Results: We found that etoposide and the Hsp90/FLT3 inhibitor 17-AAG, had synergistic inhibitory effects on FLT3+ MLL-fusion gene leukemia cells. Cells with an internal tandem duplication (ITD) FLT3 (Molm13 and MV4;11) were more sensitive to etoposide/17-AAG than leukemias with wild-type FLT3 (HPB-Null and RS4;11). A critical role for FLT3 was shown in experiments with FLT3 ligand and siRNA targeted to FLT3. An important role for topoisomerase II and the DNA repair-related proteins, Chk1 and Rad51, in the synergistic effects was suggested from the results.
Conclusions: The repair of potentially lethal DNA damage by etoposide in leukemia cells is dependent on intact and functioning FLT3 especially leukemias with ITD-FLT3. These data suggest a rational therapeutic strategy for FLT3+ leukemias that combines etoposide or other DNA-damaging agents with Hsp90/FLT3 inhibitors such as 17-AAG.
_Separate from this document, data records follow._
-- ==== Sys2Proof/Machine/State.lean ====
section
/-! DEFINITION. The machine's state (10_state.md), the reasons a step stops, and the state after reset. -/

namespace Sys2Proof.Machine

/-- The six runtime fault causes (R210). Taking one is a NEXT state whose status is `faulted` (R216). -/
inductive Cause where
  /-- A step begins with `ip > LOW_SP` (R211). -/
  | invalidFetch
  /-- A used Register operand has index 16 or more (R212). -/
  | registerOutOfRange
  /-- PUSH with `sp = CAPACITY` (R213). -/
  | stackOverflow
  /-- POP with `sp = LOW_SP` (R214). -/
  | stackUnderflow
  /-- The word itself cannot be executed (R215, R135). -/
  | illegalInstruction
  /-- INT 4 with a cell outside the stack region (R215, R176). -/
  | memoryOutOfRange
deriving DecidableEq, Repr

/-- The run state (R36): the kind, and the reason when faulted. Its 5-bit encoding (R37) is `Status.word`. -/
inductive Status where
  | running
  | halted
  | faulted (reason : Cause)
deriving DecidableEq, Repr

/-- Why the model answers no next state although the spec's step is total. -/
inductive Fault where
  /-- Raised by the two memory primitives, `State.withRead` and `State.withWrite`, on a word index that is not below
  `CAPACITY`: the word does not exist. R52 says the primitives are never called so, and from a state that meets
  `State.Inv` they are not. Safe: a model that stops proves nothing false (log 5). -/
  | noSuchWord (index : Nat)
deriving DecidableEq, Repr

/-- Why the model gives an instruction no meaning. -/
inductive Refusal where
  /-- An arm of `exec` without a meaning. No arm of this model is one. Safe: the model says nothing of the instruction. -/
  | notModelled (mnemonic : String)
deriving DecidableEq, Repr

/-- The memory's bytes, in the form R61 gives a stored image: byte `j` of word `a`, most significant first, has the
number `17 * a + j`. The machine itself reaches memory only by whole words (R52, R61); the cells are listed with
rising numbers, and a cell is listed only if its byte is not 0 (log 1, log 2). -/
abbrev Memory := List Host.Cell

/-- The whole state of the machine (10_state.md): `( x[0..15], ZF, CF, ip, sp, status, mem, out )` and the two control
registers `LOW_SP` and `CAPACITY`. -/
structure State where
  /-- `x[0]` to `x[15]` (R20). -/
  regs : Vector Word 16
  /-- `ZF`, that is `FLAGS[0]` (R26, R27). -/
  zf : Bool
  /-- `CF`, that is `FLAGS[1]` (R26, R27). -/
  cf : Bool
  /-- The instruction pointer, a word index (R30). -/
  ip : Word
  /-- The stack pointer, the index of the next free slot (R33). -/
  sp : Word
  /-- The run state (R36), the control register `STATUS` (R37). -/
  status : Status
  /-- `LOW_SP`: the number of instruction words loaded and the stack floor (R37). -/
  lowSp : Word
  /-- `CAPACITY`: the number of words of the memory (R37, R39). -/
  capacity : Word
  /-- `mem[0 .. CAPACITY-1]` (R39). -/
  mem : Memory
  /-- The output sequence, oldest first (R40): the signed values INT 4 delivered. -/
  out : List Int
deriving DecidableEq, Repr

/-- What a step, an instruction or a shared operation answers. -/
abbrev Result := Host.Outcome State Fault Refusal

/-- The machine right after reset (R42, R250) with no program loaded: registers and flags 0, `ip = 0`,
`sp = LOW_SP`, running, every word of the memory 0, no output. The load sets `LOW_SP` and construction sets
`CAPACITY` (R37); here they are 0, the empty program, and `Config.resetCapacity` (DESIGN CHOICE, unsafe, log 3). -/
def State.reset : State where
  regs := Vector.replicate 16 0
  zf := false
  cf := false
  ip := 0
  sp := 0
  status := .running
  lowSp := 0
  capacity := Config.resetCapacity
  mem := []
  out := []

end Sys2Proof.Machine
end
Combination chemotherapy remains the primary treatment modality for cancer patients. DNA-damaging agents, such as etoposide, are currently in clinical use for therapy of leukemia. Etoposide, a topoisomerase II inhibitor, induces double strand breaks (DSB) during DNA replication (1). DSBs can initiate a strong proapoptotic signal when damaged DNA is left unrepaired as cell survival relies on the efficiency of DNA repair (2). To prevent DNA damage–induced apoptosis, the breaks must be repaired by different components of the DNA repair machinery (3, 4). In proliferating cells, homologous recombination DNA repair (HRR) predominates, whereas quiescent cells use nonhomologous end joining (5). The major enzymatic component of HRR in eukaryotic cells is Rad51, as cells deficient in Rad51 accumulate DSBs after replication or at stalled replication forks (6). Etoposide induces increased expression of Rad51 (6). The level of the Rad51 protein positively correlates with cellular etoposide resistance, and overexpression of Rad51 confers etoposide resistance (7). Checkpoint kinase 1 (Chk1) is an important regulator of genome maintenance by the HRR system. Chk1 interacts with Rad51; Chk1-depleted cells fail to form Rad51 nuclear repair foci after hydroxyurea-induced DSBs and inhibition of DNA replication (8). Chk1 can also be activated by a number of replication inhibitors, including etoposide (9–13). Chk1 gene deletion sensitizes cells to DNA replication inhibitors (13, 14–16). Collectively, it is possible that disrupting Chk1-Rad51 signaling might enhance etoposide cytotoxicity in tumor cells.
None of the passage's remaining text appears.